| YOUR GOAL |
In the material below, find every line with "leaveSlot" and pull it out.

[Opening DATA RECORDS section]

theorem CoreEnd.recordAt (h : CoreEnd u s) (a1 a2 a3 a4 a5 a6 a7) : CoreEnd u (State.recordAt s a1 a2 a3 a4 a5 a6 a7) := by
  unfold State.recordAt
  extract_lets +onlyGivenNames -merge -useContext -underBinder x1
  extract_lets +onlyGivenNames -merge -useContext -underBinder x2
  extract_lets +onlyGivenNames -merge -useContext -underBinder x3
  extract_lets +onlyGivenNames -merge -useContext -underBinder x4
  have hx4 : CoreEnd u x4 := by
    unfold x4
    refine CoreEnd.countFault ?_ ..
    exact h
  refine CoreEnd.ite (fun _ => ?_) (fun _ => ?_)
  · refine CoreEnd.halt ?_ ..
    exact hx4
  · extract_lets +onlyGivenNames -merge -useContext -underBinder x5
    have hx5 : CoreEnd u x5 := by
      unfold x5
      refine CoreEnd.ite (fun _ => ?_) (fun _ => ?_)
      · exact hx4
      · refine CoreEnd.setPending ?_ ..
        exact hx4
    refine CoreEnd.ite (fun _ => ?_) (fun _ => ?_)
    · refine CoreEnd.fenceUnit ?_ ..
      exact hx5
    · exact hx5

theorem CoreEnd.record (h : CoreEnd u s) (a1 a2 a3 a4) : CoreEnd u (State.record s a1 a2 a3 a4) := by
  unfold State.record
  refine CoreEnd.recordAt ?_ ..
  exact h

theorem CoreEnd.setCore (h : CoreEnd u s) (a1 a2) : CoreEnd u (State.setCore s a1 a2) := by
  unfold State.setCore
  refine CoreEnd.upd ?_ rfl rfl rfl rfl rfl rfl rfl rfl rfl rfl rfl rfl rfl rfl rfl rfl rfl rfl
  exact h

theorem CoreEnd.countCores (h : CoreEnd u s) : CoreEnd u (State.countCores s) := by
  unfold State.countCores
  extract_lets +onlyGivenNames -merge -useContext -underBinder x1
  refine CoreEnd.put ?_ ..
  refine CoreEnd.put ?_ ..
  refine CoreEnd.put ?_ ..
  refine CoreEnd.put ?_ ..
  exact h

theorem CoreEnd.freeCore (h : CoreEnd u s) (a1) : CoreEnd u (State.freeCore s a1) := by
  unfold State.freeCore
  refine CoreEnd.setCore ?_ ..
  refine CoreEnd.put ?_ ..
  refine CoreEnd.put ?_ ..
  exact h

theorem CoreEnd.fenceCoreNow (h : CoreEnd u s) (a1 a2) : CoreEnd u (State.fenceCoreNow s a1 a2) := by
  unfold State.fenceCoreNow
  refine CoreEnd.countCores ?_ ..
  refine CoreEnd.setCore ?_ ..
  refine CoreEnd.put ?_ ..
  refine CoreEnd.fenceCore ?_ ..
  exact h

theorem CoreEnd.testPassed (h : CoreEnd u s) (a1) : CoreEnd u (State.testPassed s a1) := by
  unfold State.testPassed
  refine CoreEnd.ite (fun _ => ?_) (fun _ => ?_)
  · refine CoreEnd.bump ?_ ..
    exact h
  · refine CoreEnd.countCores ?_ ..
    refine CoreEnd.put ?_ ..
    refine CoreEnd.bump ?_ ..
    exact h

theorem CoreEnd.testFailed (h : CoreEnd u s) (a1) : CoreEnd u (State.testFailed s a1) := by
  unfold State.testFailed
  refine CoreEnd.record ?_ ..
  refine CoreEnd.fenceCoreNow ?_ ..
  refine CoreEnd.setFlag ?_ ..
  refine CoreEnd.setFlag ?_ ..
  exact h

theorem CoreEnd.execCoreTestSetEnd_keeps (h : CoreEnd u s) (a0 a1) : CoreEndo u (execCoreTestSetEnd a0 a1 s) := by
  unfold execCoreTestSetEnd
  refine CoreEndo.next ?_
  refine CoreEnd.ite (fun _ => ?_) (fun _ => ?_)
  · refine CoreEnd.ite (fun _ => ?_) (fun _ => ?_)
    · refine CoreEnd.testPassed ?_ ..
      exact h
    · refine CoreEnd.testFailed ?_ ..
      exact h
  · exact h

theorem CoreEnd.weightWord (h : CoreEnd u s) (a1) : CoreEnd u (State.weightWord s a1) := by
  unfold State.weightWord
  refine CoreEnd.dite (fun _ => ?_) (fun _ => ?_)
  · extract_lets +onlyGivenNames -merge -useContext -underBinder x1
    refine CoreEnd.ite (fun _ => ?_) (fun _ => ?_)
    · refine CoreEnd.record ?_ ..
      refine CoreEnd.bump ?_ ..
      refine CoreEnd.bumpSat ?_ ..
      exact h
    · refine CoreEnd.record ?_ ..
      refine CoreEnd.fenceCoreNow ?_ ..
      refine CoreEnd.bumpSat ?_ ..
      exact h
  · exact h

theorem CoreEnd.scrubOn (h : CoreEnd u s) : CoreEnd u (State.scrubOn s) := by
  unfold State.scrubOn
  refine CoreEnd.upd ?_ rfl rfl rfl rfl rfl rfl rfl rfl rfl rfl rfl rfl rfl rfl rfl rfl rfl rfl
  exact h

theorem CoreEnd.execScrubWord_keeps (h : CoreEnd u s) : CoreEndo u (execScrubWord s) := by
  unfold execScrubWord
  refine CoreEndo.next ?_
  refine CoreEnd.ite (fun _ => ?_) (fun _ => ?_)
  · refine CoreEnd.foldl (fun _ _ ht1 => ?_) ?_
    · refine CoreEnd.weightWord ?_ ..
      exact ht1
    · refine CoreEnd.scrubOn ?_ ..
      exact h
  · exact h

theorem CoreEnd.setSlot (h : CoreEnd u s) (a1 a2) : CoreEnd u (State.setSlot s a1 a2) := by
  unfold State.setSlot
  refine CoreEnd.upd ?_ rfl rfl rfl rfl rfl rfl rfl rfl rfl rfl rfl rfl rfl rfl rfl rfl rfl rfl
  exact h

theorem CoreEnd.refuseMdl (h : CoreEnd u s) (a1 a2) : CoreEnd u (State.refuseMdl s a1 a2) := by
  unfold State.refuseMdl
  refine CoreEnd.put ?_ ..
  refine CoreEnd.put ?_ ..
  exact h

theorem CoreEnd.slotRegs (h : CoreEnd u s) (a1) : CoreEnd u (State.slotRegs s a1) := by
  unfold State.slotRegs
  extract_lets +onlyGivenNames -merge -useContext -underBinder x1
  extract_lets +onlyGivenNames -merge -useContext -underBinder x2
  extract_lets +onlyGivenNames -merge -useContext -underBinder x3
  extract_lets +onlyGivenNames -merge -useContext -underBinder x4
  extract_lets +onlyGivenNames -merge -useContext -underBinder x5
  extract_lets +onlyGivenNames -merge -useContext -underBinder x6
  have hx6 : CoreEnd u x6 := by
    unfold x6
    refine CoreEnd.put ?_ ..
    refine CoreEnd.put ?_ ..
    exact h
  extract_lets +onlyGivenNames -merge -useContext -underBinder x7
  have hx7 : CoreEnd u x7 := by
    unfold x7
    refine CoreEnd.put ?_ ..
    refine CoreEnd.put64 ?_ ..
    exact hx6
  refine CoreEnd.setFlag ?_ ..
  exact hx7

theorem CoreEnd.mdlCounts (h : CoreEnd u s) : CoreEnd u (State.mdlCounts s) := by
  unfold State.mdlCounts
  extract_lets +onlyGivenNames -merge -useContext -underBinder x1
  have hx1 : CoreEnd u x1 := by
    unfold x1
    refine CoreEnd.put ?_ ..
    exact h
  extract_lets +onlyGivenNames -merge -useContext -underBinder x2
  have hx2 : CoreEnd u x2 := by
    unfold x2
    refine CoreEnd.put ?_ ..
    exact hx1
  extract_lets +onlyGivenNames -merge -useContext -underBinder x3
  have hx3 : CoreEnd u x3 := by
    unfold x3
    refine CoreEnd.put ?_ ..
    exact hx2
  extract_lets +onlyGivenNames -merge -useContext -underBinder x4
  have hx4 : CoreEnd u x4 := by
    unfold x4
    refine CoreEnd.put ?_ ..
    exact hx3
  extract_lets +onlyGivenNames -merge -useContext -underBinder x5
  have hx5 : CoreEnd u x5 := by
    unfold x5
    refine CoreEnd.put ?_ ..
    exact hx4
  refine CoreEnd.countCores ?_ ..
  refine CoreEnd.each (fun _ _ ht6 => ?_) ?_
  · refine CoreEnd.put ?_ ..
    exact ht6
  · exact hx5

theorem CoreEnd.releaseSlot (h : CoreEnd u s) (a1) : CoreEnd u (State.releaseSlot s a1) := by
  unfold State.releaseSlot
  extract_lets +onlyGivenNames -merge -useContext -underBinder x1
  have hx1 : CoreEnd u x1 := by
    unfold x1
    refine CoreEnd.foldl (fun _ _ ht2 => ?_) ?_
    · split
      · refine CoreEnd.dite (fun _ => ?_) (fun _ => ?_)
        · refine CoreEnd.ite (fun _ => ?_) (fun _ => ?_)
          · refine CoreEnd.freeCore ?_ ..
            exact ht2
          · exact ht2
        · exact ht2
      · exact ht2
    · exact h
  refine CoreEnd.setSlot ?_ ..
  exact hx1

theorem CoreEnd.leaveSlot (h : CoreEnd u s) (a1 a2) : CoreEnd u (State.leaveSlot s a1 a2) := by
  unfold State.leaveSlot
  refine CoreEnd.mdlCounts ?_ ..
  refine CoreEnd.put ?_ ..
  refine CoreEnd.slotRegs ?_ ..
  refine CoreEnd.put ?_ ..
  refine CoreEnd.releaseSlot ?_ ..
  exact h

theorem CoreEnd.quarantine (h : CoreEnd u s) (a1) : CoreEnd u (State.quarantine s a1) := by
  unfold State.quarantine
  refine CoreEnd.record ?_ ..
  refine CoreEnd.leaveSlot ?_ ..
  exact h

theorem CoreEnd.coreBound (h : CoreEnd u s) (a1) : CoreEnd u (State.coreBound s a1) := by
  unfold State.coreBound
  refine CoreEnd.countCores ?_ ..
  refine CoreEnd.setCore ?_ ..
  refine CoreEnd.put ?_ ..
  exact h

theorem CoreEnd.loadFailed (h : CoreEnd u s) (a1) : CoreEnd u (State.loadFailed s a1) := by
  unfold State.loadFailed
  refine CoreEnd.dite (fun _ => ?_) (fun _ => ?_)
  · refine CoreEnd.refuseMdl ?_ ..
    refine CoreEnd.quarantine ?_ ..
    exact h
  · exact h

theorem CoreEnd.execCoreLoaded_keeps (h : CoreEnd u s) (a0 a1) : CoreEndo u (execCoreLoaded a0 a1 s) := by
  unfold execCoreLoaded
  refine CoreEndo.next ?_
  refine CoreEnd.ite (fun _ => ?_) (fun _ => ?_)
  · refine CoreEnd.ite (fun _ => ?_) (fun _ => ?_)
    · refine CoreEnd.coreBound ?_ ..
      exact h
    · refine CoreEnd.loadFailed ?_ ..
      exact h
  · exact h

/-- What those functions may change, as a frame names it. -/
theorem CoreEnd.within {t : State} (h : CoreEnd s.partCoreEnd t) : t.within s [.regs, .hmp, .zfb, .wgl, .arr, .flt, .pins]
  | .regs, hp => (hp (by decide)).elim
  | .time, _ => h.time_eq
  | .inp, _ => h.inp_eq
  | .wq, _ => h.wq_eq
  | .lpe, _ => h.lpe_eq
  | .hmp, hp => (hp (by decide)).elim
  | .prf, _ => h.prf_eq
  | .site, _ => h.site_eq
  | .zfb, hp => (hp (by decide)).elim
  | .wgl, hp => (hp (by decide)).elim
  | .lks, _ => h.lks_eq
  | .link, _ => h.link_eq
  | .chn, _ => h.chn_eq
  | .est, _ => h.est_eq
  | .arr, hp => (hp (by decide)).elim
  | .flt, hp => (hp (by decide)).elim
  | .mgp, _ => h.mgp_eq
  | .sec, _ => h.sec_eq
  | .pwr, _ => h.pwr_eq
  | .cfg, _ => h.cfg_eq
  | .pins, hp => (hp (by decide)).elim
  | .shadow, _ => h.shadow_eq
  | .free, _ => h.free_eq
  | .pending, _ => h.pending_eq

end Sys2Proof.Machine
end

[Closing DATA RECORDS section]

| WRITTEN ANSWER |
theorem CoreEnd.leaveSlot (h : CoreEnd u s) (a1 a2) : CoreEnd u (State.leaveSlot s a1 a2) := by
  unfold State.leaveSlot
  refine CoreEnd.leaveSlot ?_ ..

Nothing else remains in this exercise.